Женщины внимательно разглядывают друг дружку. Ни одна не произносит ни слова, но и так понятно, что они хотят сказать. Девушка смотрит: «Ага, значит, это вы здесь…» — а та начинает оправдываться, что дом новый, что ей эту квартиру дали… Девушка жестом успокаивает ее: все в порядке, просто захотелось посмотреть, кто тут теперь живет, обыкновенное любопытство… После чего подходит к окну, открывает его и выпрыгивает с пятого этажа
С того дня сон ни разу не повторился и ощущение чужого присутствия исчезло.
Вот в таких и еще во многих других местах Вайда мог бы снимать свой фильм, но Эдельман заявляет, что перед камерой ничего говорить не будет. Все это он мог рассказать один раз. И уже рассказал.
— Почему ты стал врачом?
— Чтобы и дальше делать то, что делал тогда. Что делал в гетто. В гетто мы приняли решение за сорок тысяч человек — столько там было в апреле 1943 года. Мы решили, что они не пойдут добровольно на смерть. Как врач, я мог бы отвечать за жизнь по крайней мере одного человека — и я стал врачом.
Тебе хочется, чтоб я так ответил, верно? Это бы хорошо прозвучало? Но все было совсем по-другому. Было так: окончилась война. Для всех она окончилась победой. Для всех, но не для меня: мне по-прежнему казалось, что я обязан еще что-то сделать, куда-то пойти, что меня кто-то ждет — человек, которого нужно спасти. Меня носило из города в город, из страны в страну, но, куда б я ни приезжал, всюду оказывалось, что никто меня не ждет, и помогать уже некому, и вообще нечего делать. Поэтому я вернулся (мне говорили: «И ты сможешь смотреть на эти стены, на мостовые, на пустые улицы?» — а я знал, что должен быть здесь и должен на это смотреть) — вернулся, лег на кровать и лежал не вставая. Спал. Сутками, неделями. Иногда меня будили и говорили: надо что-то с собою сделать, — мелькнула мысль насчет экономики, не помню уже почему; в конце концов Аля записала меня на медицинский. И я пошел учиться на врача.
Аля тогда уже была моей женой. Мы познакомились, когда она пришла с патрулем — по распоряжению доктора Свиталя из АК, — чтобы вывести нас из бункера на Жолибоже. Мы застряли там, на улице Промыка, после варшавского восстания — Антек, Целина, Тося Голиборская, я и другие, — и в ноябре за нами прислали этот патруль. (Улица Промыка идет по самому берегу Вислы, это была еще линия фронта, все заминировано, Аля сняла туфли и прошла через минное поле босиком: она думала, если идти по минам босиком, они не взорвутся.)

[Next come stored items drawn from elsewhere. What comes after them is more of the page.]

-- ==== Sys2Proof/Certificates/Slice0/Obligations.lean ====
section
/-! DEFINITION. The statements about the model, for the provers. -/

open Sys2Proof Sys2Proof.Machine

/-! ## Encoding -/

/-- R46 (the spec's decision D1): the fields of the command word select unit, algorithm and mode or direction. -/
def Obligations.CommandFieldsSelectCommand : Prop :=
  ∀ c : Command,
    (c.cmd.getLsbD 2 = false →
      decode c = .instr (Instr.divide
        (if c.cmd.getLsbD 1 = true then .nonRestoring else .restoring)
        (if c.cmd.getLsbD 0 = true then .signed else .unsigned) c.opa c.opb)) ∧
    (c.cmd.getLsbD 2 = true → c.cmd.getLsbD 1 = false →
      decode c = .instr (if c.cmd.getLsbD 0 = true then .encode c.val c.width else .decode c.opa))

/-- The six words of the opcode table decode to their commands. -/
def Obligations.OpcodeTableWordsDecode : Prop :=
  ∀ (a b : GString) (v n : Nat),
    decode ⟨0b000#3, a, b, v, n⟩ = .instr (.divRU a b) ∧
    decode ⟨0b001#3, a, b, v, n⟩ = .instr (.divRS a b) ∧
    decode ⟨0b010#3, a, b, v, n⟩ = .instr (.divNRU a b) ∧
    decode ⟨0b011#3, a, b, v, n⟩ = .instr (.divNRS a b) ∧
    decode ⟨0b100#3, a, b, v, n⟩ = .instr (.decode a) ∧
    decode ⟨0b101#3, a, b, v, n⟩ = .instr (.encode v n)

/-- Decoding an encoded command gives it back, every command and every operand. -/
def Obligations.EncodeThenDecodeGivesCommand : Prop :=
  ∀ i : Instr, decode (encode i) = .instr i

/-- Encoding a decoded tuple gives back its word and the inputs the command uses; the unused ones are empty or 0, which is
the model's choice (log 20). -/
def Obligations.DecodeThenEncodeGivesTuple : Prop :=
  ∀ (c : Command) (i : Instr), decode c = .instr i →
    encode i =
      { cmd := c.cmd
        opa := if c.cmd = 0b101#3 then [] else c.opa
        opb := if c.cmd.getLsbD 2 = true then [] else c.opb
        val := if c.cmd = 0b101#3 then c.val else 0
        width := if c.cmd = 0b101#3 then c.width else 0 }

/-- The two reserved words start no call (R57, the spec's decision D1); every other word is a command. -/
def Obligations.ReservedWordsStartNoCall : Prop :=
  ∀ (c : Command) (s : State) (rest : List Input),
    ((c.cmd = 0b110#3 ∨ c.cmd = 0b111#3) →
      step { s with inputs := .call c :: rest } = .refused (.reservedCommand c.cmd) ∧
      step { s with inputs := .start c :: rest } = .refused (.reservedCommand c.cmd)) ∧
    (c.cmd ≠ 0b110#3 → c.cmd ≠ 0b111#3 → ∃ i, decode c = .instr i)

/-! ## Steps and the host -/

/-- A step runs the command that the next event presents: as one transition where it is a call, and to the start of the call
where it is a start. The events are the model's (log 1, log 3). -/
def Obligations.StepRunsPresentedCommand : Prop :=
  ∀ (c : Command) (i : Instr) (s : State) (rest : List Input), decode c = .instr i →
    step { s with inputs := .call c :: rest } = exec i { s with inputs := rest } ∧
    step { s with inputs := .start c :: rest } = beginCall i { s with inputs := rest }

/-- With nothing presented a step is one move of the sequencer, and the idle block stays as it is (log 18). -/
def Obligations.QuietStepMovesSequencer : Prop :=
  ∀ (s : State) (rest : List Input),
    step { s with inputs := .quiet :: rest } = advance { s with inputs := rest } ∧
    (s.inputs = [] → step s = advance s) ∧
    (s.inputs = [] → s.phase = .idle → step s = .next s)

/-- A command presented while a call is in progress (PREPARE to SIGN, or CODEC) is refused, whichever command it is. -/
def Obligations.CommandWhileBusyRefused : Prop :=
  ∀ (i : Instr) (s : State), inCall s.phase = true →
    exec i s = .refused .commandWhileBusy ∧ beginCall i s = .refused .commandWhileBusy

/-- Inputs outside their types are refused when they are presented, whichever command it is (R5, R11, the spec's decision D6;
that this comes before any other check is the model's, log 15). -/
def Obligations.InputsBeyondTypesRefused : Prop :=
  ∀ (i : Instr) (s : State), inCall s.phase = false → i.wellFormed s.cap = false →
    exec i s = .refused .beyondCapacity ∧ beginCall i s = .refused .beyondCapacity

/-- R11, R12 (the spec's decision D14): the start of a call samples the inputs and the selectors, and leaves the other working registers, `STATUS` and
the inputs to come as they were; a block in DONE has gone to IDLE first (R24; that a command may find it there is the model's,
log 21). -/
def Obligations.StartSamplesInputs : Prop :=
  ∀ (i : Instr) (s : State), inCall s.phase = false → i.wellFormed s.cap = true →
    ∃ t, beginCall i s = .next t ∧
      t.phase = (if (encode i).cmd.getLsbD 2 = true then .codec else .prepare) ∧
      t.work =
        { (if s.phase = .done then release s else s).work with
          unit := if (encode i).cmd.getLsbD 2 = true then .binaryCodec else .divisionEngine
          alg := if (encode i).cmd.getLsbD 1 = true then .nonRestoring else .restoring
          mode := if (encode i).cmd.getLsbD 0 = true then .signed else .unsigned
          dir := if (encode i).cmd.getLsbD 0 = true then .encode else .decode
          opa := (encode i).opa
          opb := (encode i).opb
          val := (encode i).val
          width := (encode i).width } ∧
      t.status = s.status ∧ t.inputs = s.inputs ∧ t.cap = s.cap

Аля записала меня на медицинский. Я стал ходить на занятия, но меня это ничуть не интересовало. Когда мы возвращались домой, я снова ложился в постель. Все усердно учились, а я продолжал лежать лицом к стене — и тогда мне начали на этой стене рисовать разные вещи, чтобы я хоть что-нибудь запомнил. То печень нарисуют, то сердце, очень, кстати, старательно, с желудочками, предсердиями, аортой…
Так продолжалось два года — и в течение этих двух лет меня время от времени усаживали в какой-нибудь президиум…
— Ты считался героем?
— Вроде бы. Или просили: «Расскажите, расскажите же, как было». Но я разговорчивостью не отличался и в президиумах этих выглядел слабовато.
Знаешь, что я лучше всего из того периода помню?
Смерть Миколая. Он был членом «Жеготы» (Совета помощи евреям), представлял нашу подпольную организацию.
Миколай заболел и умер.
Умер, понимаешь? Обыкновенно, в больнице, на кровати! Первый из моих знакомых умер, а не был убит. Накануне я навестил его в больнице, и он сказал: «Пан Марек, если со мной что-нибудь случится, здесь, под подушкой, тетрадь, там все сосчитано, все до мелочи. Вдруг когда-нибудь спросят, так что не забудьте: сальдо сходится и даже кое-что осталось».